■ **Problem to solve**
Below are records; count the lines in them that hold "DEFINITION" and give only the count.

(Dataset entries)
==*==
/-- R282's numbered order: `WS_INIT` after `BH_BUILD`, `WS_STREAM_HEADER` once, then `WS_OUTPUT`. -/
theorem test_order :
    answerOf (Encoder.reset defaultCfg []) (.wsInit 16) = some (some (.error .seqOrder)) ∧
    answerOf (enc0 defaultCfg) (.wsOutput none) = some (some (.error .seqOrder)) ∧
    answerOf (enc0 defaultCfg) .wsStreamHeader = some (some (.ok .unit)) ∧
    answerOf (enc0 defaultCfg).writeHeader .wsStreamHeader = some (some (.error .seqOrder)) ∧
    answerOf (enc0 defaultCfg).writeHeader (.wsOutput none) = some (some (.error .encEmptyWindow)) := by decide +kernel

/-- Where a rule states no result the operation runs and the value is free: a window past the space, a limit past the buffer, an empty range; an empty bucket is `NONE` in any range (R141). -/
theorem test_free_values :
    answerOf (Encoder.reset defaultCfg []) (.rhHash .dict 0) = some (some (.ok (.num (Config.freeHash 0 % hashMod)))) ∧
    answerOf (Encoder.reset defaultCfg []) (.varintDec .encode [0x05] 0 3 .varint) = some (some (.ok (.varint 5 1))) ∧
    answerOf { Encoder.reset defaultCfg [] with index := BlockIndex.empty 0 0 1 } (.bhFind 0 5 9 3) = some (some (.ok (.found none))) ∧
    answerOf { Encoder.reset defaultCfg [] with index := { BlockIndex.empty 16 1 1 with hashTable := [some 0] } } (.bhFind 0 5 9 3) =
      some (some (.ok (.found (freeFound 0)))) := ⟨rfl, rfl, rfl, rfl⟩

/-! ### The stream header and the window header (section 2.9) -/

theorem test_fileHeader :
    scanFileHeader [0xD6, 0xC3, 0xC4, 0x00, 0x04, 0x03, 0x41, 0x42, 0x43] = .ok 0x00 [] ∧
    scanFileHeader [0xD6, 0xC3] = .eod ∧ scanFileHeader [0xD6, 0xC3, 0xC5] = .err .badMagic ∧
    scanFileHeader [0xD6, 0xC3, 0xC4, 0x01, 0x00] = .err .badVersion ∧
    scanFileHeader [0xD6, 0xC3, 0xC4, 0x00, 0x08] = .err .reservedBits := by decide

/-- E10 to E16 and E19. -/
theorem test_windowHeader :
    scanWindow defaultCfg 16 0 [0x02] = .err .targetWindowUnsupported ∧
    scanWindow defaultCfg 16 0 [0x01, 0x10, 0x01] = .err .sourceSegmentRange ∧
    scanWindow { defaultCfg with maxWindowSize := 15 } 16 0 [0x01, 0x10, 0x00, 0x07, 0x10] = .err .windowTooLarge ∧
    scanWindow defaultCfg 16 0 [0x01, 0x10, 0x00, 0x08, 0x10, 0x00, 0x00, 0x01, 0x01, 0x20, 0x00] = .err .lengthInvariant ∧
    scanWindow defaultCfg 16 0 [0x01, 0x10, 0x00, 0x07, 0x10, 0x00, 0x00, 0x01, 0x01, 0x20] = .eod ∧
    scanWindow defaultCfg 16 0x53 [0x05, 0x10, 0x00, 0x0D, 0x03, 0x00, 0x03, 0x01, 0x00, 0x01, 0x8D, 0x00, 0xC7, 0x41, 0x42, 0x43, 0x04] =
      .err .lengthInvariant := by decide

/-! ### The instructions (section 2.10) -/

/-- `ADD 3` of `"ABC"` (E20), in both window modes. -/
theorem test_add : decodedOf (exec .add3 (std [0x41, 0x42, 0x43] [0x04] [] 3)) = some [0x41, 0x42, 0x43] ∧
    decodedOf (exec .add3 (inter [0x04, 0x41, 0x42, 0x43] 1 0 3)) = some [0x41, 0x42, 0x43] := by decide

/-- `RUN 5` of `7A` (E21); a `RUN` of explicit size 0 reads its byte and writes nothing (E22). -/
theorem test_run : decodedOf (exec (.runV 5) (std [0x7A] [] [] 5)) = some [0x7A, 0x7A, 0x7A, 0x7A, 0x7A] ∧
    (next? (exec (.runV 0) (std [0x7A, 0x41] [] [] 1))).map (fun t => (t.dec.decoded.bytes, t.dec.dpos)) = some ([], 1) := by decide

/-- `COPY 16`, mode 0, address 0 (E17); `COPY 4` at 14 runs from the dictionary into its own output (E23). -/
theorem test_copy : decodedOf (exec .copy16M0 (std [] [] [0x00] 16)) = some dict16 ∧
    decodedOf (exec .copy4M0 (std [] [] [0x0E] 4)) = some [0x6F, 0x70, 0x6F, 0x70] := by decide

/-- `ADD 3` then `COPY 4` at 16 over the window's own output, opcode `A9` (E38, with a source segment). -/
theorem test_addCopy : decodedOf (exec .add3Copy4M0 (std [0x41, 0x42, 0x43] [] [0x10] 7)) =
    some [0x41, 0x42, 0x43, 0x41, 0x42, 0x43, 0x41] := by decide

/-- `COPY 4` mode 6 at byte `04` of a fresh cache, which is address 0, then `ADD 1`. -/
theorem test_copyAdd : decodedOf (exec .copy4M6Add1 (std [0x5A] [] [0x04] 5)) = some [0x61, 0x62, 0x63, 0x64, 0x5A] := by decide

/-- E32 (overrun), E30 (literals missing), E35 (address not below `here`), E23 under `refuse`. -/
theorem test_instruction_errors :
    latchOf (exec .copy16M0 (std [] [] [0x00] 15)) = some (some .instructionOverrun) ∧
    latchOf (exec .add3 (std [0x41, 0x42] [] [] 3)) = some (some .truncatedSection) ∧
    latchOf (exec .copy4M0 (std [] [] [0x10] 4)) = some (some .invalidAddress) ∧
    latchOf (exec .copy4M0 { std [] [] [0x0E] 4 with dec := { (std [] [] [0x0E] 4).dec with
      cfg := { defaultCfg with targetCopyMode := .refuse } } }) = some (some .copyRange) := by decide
==*==
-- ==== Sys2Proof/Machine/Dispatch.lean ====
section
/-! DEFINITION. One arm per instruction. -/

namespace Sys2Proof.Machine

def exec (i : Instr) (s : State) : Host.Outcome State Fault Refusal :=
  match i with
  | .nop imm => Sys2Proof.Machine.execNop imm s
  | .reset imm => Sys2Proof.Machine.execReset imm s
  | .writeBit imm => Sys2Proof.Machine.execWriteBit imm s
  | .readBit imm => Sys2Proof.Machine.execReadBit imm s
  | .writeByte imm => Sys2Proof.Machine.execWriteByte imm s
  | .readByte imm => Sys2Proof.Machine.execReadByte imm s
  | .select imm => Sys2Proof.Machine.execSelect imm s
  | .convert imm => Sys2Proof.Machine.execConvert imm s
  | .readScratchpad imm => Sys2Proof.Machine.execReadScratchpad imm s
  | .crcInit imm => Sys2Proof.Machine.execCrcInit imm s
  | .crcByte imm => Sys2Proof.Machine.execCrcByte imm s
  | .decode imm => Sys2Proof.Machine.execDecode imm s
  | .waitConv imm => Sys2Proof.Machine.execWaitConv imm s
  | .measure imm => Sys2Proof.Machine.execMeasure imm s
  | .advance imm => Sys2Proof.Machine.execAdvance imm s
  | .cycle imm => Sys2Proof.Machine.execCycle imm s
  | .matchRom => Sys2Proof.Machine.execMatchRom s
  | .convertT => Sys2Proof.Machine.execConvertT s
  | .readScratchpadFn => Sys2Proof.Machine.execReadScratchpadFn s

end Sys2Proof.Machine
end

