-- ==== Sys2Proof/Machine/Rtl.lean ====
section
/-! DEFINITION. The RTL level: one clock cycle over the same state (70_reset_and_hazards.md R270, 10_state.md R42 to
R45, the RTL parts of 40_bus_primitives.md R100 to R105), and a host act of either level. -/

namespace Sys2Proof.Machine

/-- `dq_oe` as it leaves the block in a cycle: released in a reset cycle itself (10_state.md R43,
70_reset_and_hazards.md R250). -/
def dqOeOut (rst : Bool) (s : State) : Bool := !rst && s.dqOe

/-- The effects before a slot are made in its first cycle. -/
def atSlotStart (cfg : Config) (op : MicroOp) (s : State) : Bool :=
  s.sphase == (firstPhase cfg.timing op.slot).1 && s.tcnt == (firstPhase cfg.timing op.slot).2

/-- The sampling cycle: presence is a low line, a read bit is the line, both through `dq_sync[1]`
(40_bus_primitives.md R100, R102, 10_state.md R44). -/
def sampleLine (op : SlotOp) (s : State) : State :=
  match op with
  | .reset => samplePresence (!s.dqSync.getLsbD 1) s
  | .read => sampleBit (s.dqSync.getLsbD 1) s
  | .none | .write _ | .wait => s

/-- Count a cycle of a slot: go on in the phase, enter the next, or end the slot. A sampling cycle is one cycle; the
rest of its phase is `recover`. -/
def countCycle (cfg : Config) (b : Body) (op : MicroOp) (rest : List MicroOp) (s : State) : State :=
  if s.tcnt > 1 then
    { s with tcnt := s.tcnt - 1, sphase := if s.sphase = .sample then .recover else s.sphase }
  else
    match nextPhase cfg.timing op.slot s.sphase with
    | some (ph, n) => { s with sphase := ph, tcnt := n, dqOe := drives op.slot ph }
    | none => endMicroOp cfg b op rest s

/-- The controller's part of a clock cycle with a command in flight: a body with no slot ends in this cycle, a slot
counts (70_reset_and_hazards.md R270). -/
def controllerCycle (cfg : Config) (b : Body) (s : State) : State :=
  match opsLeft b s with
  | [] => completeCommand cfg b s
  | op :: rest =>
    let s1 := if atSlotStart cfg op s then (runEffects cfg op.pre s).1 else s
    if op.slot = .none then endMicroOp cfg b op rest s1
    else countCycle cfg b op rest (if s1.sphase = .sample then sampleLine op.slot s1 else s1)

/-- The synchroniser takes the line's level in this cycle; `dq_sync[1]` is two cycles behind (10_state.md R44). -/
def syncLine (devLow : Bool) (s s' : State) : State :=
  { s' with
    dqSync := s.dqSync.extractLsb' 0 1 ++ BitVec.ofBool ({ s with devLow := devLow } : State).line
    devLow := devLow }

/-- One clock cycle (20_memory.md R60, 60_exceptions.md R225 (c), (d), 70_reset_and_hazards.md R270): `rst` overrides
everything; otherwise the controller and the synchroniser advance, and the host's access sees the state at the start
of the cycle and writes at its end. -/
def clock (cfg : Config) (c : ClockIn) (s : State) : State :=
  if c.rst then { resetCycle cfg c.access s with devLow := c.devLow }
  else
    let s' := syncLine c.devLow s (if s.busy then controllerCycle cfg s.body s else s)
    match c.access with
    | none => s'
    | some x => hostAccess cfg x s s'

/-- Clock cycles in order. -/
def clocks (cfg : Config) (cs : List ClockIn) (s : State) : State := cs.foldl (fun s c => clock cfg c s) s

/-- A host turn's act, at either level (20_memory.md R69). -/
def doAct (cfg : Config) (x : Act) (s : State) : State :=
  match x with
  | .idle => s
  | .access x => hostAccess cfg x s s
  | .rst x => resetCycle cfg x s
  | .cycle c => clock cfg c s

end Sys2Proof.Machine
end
==*==
■ **Exercise answer**
2